See also the recent example of https://www.slingbox.com/discontinued, which makes this funny pair of claims:
Q: Why is Slingbox being discontinued?
A: We’ve had to make room for new innovative products so that we can continue to serve our customers in the best way possible.
Q: Will Slingbox be releasing any new products?
A: No.
So the investors just accepted to lose $800k while the founder was getting $3.7M?
Can someone explain the logic here?
$500k came from a fund General Catalyst set up specifically to encourage startups to build new businesses that integrate with Stripe. [0]
The goal for the money was to enrich the Stripe ecosystem. Not generating returns for investors.
If the money came from a regular fund without the Stripe affiliation, General Catalyst 100% would not have accepted the $800k loss.
[0] https://www.prnewswire.com/news-releases/general-catalyst-in...
It's pretty obvious the business didn't pan out as well as intended. It's not really worth their time anymore.
Still. They could have caused troubles and tried to recoup their $800k out of the $4M. They were nice not to.
The money will be written as a loss and go through some accounting/tax trick to minimize the effective loss.
Something doesn't make sense. $800k is not a small enough amount for any responsible investment fund to walk away from.

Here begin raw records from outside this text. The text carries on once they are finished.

/-- The hold of an engine command whose guard is empty (R49, R50). -/
def holdOf (f : Fields) (s : State) : Option (Bool × Fin 8) :=
  if (guardTest f.guard s.me).isNone then some (f.guard.neg, f.guard.q) else none

/-- A command has joined the end of an engine's queue and its token register is empty (R46, R148); the PRIVATE lines of the
issuing core have been written back and are gone (R149). No other queue or task, no scratchpad byte, tag or special register
has changed, and no other byte of memory. -/
def Enqueued (s t : State) (u : EngineUnit) (c : Command) : Prop :=
  t = { s with tasks := t.tasks, cores := t.cores, clusters := t.clusters, seq := t.seq, ways := t.ways
               launches := t.launches, mem := t.mem, host := t.host, marked := t.marked } ∧
  s.seq < t.seq ∧ (s.memWf = true → HomeFollows s t s.me.core) ∧ (∀ e ∈ (t.core s.me.core).l1, e.attr ≠ 0) ∧
  t.jobs u = s.jobs u ++ [c] ∧ (∀ v, v ≠ u → t.jobs v = s.jobs v) ∧ SameTasks s t ∧
  (∀ k, t.core k = { s.core k with queue := (t.core k).queue, l1 := (t.core k).l1 }) ∧
  (∀ p, t.cluster p = { s.cluster p with
    jobs := (t.cluster p).jobs, thresher := (t.cluster p).thresher, channels := (t.cluster p).channels }) ∧
  GoesOn (s.onMe fun m => { m with enqueued := m.enqueued + 1 }) t (nextPc s.me.pc) ∧ Emptied s t c.dst

/-- The commands of the copy unit and the Thresher port that only queue (R145, R184): unit, operation, and the queue's
room in all and for one task (R148). -/
def queueRule : List ((Fields → Instr) × EngineOp × (State → EngineUnit) × Nat × Nat) :=
  [(.get, .get, fun s => .copy s.me.pos, 64, 16), (.put, .put, fun s => .copy s.me.pos, 64, 16),
   (.layout, .layout, fun s => .copy s.me.pos, 64, 16), (.cfill, .cfill, fun s => .copy s.me.pos, 64, 16),
   (.permit, .permit, fun s => .copy s.me.pos, 64, 16), (.tmv, .tmv, fun s => .thresher s.me.pos, 16, 4)]

/-- The matrix commands that the holder of the accumulators queues (R174, R186), with what their operands must be. -/
def matrixRule : List ((Fields → Instr) × EngineOp × (Fields → State → Bool)) :=
  [(.mldb, .mldb, fun _ _ => true), (.mma, .mma, fun _ _ => true), (.mzero, .mzero, fun _ _ => true),
   (.mrdz, .mrdz, fun _ _ => true), (.mwrz, .mwrz, fun _ _ => true),
   (.mscale, .mscale, fun f s => validScale (bits (s.sa f) 31 0) && validScale (bits (s.sb f) 31 0)),
   (.mrel, .mrel, fun _ s => !s.gangPending s.cur)]

/-- An MGANG or MREL that acts at issue (R176, R177): its task goes on, and of the machine only the task's registers, the
task's own core and what MREL withdraws may have changed. In recorded mode the commands that have ended with it, by their
numbers, end chunks (R345, R346). -/
def ActsAtIssue (w t : State) (ended : List Nat) : Prop :=
  t = { w with tasks := t.tasks, cores := t.cores, fresh := t.fresh } ∧ SameTasks w t ∧
  GoesOn (w.onMe fun m => { m with
    enqueued := m.enqueued + 1, ended := if w.recorded w.cur then m.ended ++ ended else m.ended }) t (nextPc w.me.pc) ∧
  ∀ j, j ≠ w.me.core → t.core j = { w.core j with pending := (t.core j).pending }

/-- A request to a Spool has been sent (R189, R198 to R200): DST is empty, the PC stays, and the task issues nothing until the
answer; nothing else has changed. -/
def Asks (s t : State) (f : Fields) (op : SpoolOp) (h : Word) : Prop :=
  SentOn s t (.spool op h f.dst) ∧ Emptied s t f.dst ∧
  t.me = { s.me.request f with
    wait := .answer s.seq, loom := .waiting, touched := t.me.touched, acquired := t.me.acquired }

/-- The requests that manage a future (R200): the request, and whether the instruction is a release point. -/
def manageRule : List ((Fields → Instr) × (Fields → State → SpoolOp) × Bool) :=
  [(.resolve, fun f s => .resolve (s.sb f), true),
   (.poison, fun f s => .poison (BitVec.ofNat 8 (bits (s.sb f) 7 0)) (s.sc f), true),
   (.cancel, fun _ _ => .cancel, false), (.keep, fun _ _ => .keep, false), (.fdrop, fun _ _ => .fdrop, false),
   (.fstat, fun _ _ => .fstat, false)]

/-- What such a request answers of an entry (R200 to R203). -/
def manageWord (op : SpoolOp) (e : Entry) : Word :=
  match op with
  | .resolve _ | .poison _ _ | .cancel => if e.isSettled then 0x93 else 0
  | .keep =>
    if e.notask || (e.bsub == 0 && !e.folded && !e.dropped) then 0x94
    else if e.dropped || e.state == .cancelled then 0x93 else 0
  | .fstat => fstatWord e
  | _ => 0

/-- An entry given back: FREE, with the next generation (R231). -/
def Freed (e x : Entry) : Prop := x.state = .free ∧ x.gen = e.gen + 1

/-- An entry after one consumption (R198, R235). -/
def Consumed (nc : Bool) (e x : Entry) : Prop :=
  if nc = true ∨ e.cnt = 0 then x.state = e.state ∧ x.left = e.left
  else if e.left.toNat ≤ 1 then Freed e x
  else x.state = e.state ∧ x.left = e.left - 1

/-- An entry settled, and FREE at once when FDROP has left no consumer (R200, R235). -/
def Settled (e x : Entry) (st : FutureState) : Prop := if e.fos = true then Freed e x else x.state = st ∧ x.waiters = []

/-- What such a request makes of its entry `e`: `x` (R200 to R203, R235). -/
def ManageEntry (op : SpoolOp) (e x : Entry) : Prop :=
  match op with
  | .resolve y => if e.isSettled = true then x = e else Settled e x .resolved ∧ (e.fos = false → x.value = y)
  | .poison c r => if e.isSettled = true then x = e
    else Settled e x .poisoned ∧ (e.fos = false → x.record = w64 (bits r 55 0) ∧ x.cause = if c = 0 then 0x31 else c)
  | .cancel => if e.isSettled = true then x = e else Settled e x .cancelled
  | .keep => x.state = e.state ∧ x.value = e.value ∧ x.left = e.left
  | .fdrop =>
    if e.isSettled = true then Consumed false e x
    else if e.cnt = 0 ∨ e.left = 0 then x = e
    else x = { e with left := e.left - 1, fos := e.fos || e.left - 1 = 0 }
  | .fstat => x = e
  | _ => True

/-- Every number in flight is an earlier one, and nothing is on its way to an endpoint on a channel (R367). -/
abbrev Quiet (s : State) (dst : Nat) (vc : BitVec 2) : Prop :=
  ∀ g ∈ s.flight, g.id < s.seq ∧ ¬ (s.endNow g = dst ∧ g.vc = vc)

/-- An instruction has completed with one value: the task is at the next instruction and running, DST alone of its
registers has changed. -/
def CompletedWith (s t : State) (r : Reg) (x : Word) : Prop :=
  t.me.pc = nextPc s.me.pc ∧ t.me.wait = .no ∧ t.me.loom = .running ∧ WroteW s t r x ∧ t.cur = s.cur

/-- A trap with a handler has been taken (R264): the four trap registers say what happened, INH is set, the task is at the
vector, where the next fetch is that of a target, and nothing else has changed. -/
def TrapTaken (s t : State) (cause : BitVec 8) (pc addr info : Word) : Prop :=
  t.me = { s.me with
    trapCause := cause.setWidth 64, trapPc := pc, trapAddr := addr, trapInfo := info, wait := .no, wpx := false
    wpPc := if cause = 0x16 then some pc else .none, wdr := false, tgt := some 0, inh := true, pc := (s.lease s.me.lease).trapVec
    loom := if s.me.slot.isSome then .running else s.me.loom } ∧
  t = { s with tasks := t.tasks } ∧ SameTasks s t

/-- A request that reports a status (R209, R212, R214): with TRAP the task waits for it, else DST is emptied and the task
goes on. `s` is the state in which it is sent. -/
def Reported (s t : State) (trap : Bool) (dst : Reg) (b : Body') : Prop :=
  SentOn s t b ∧ if trap then Awaits s t else GoesOn s t (nextPc s.me.pc) ∧ Emptied s t dst

/-- The state in which a send is sent (R208): with REL it is a release point. -/
abbrev SendState (f : Fields) (s w : State) : Prop := if f.mod.getLsbD 1 then Released (s.workingF f) w else w = s

/-- The second check of a handle (R189): its entry is not FREE, and their generations agree. -/
abbrev Fresh (s : State) (h : Word) : Prop := (s.entry (hKey h)).gen = hGen h ∧ (s.entry (hKey h)).isFree = false

/-- Nothing is on its way to a Spool, nor to the core of the issuing task, on the channel of requests and answers. -/
abbrev QuietSpool (s : State) (h : Word) : Prop := Quiet s (spoolEnd (hDie h)) 2 ∧ Quiet s (coreEnd s.me.core) 2

/-- A request to a Spool finds its entry there (R189, R235): the handle is good, nothing that was sent there is still on its
way, and the entry's generation agrees. -/
abbrev Finds (s : State) (h : Word) : Prop := s.goodHandle h = true ∧ QuietSpool s h ∧ Fresh s h

/-- The checks of a barrier instruction at its node (R216, R122). -/
abbrev NodeChecked (f : Fields) (s w : State) (n : Place) : Prop :=
  ∃ p ps rows, (s.workingF f).check (s.workingF f).me s.cur (.tagged false) nodeAlign
      [⟨s.sa f, 16, 0, [(s.sa f, 8, 0), (s.sa f + 8, 8, 8)]⟩] = .ok (p :: ps, rows) ∧ n = p.loc ∧
    w = if rows.isEmpty then s.workingF f else (s.workingF f).keepRows s.me.core rows

/-- What arrives next under a number: from a task, between two endpoints, with nothing sent earlier between them on its
channel still on its way (R367). -/
abbrev Arrives (s : State) (k task src dst : Nat) (b : Body') : Prop :=
  ∃ vc, s.flight? k = some ⟨k, task, src, dst, vc, b⟩ ∧ s.first ⟨k, task, src, dst, vc, b⟩ = true

/-- Nothing under a number is on its way any more. -/
def Landed (t : State) (k : Nat) : Prop := ∀ g ∈ t.flight, g.id ≠ k

/-- An answer goes back under the number of its request. -/
def Replies (t : State) (k task src dst : Nat) (b : Body') : Prop := ∃ vc, ⟨k, task, src, dst, vc, b⟩ ∈ t.flight

/-- A command has ended: it is gone from its queue, and its token, where it has one, holds the status and information of
R146. -/
def Ended (s t : State) (u : EngineUnit) (c : Command) (status : BitVec 8) (info : Nat) : Prop :=
  (∀ x ∈ t.jobs u, x.id ≠ c.id) ∧
  ∀ n : Fin 64, c.dst = .s n → n ≠ 0 → (s.task c.task).live = true → (∀ j, c.op ≠ .tileCopy j) →
    (t.task c.task).get64 c.dst = tokenWord status info ∧ (t.task c.task).full c.dst = true

/-- Only one task has changed, and of it only its registers. -/
def TaskWrote (s t : State) (id : Nat) (r : Reg) (x : VWord) : Prop :=
  (t.task id).regs = ((s.task id).regs.setValue r x).setFull r true ∧ ∀ j, j ≠ id → t.task j = s.task j

end Sys2Proof.Machine
end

I wonder if maybe it was actually worth way less. I think he said they walked away from their $800k investment, but maybe that was at a much higher valuation. If it was only worth $80k I can see them not bothering.
If it went to the existing employees (they have 7 of them on the About Us page), that's ~$42k per employee.
If the business is >1 year old, it's treated as capital gains. Since the company is >5 years old, he can likely take advantage of the Qualified Small Business Exemption up to $10m and pay no federal taxes.
https://www.investopedia.com/terms/q/qsbs-qualified-small-bu...
So I am super happy to see some real transparency with real numbers and a real talk about the earn out.
I’m unsure which exact BVP and GC funds Baremetrics raised from, but that $800K likely doesn’t matter to either of their returns with funds of that size. Even at $100M, it probably doesn’t matter to a fund. VCs expect over half of their investments to outright fail.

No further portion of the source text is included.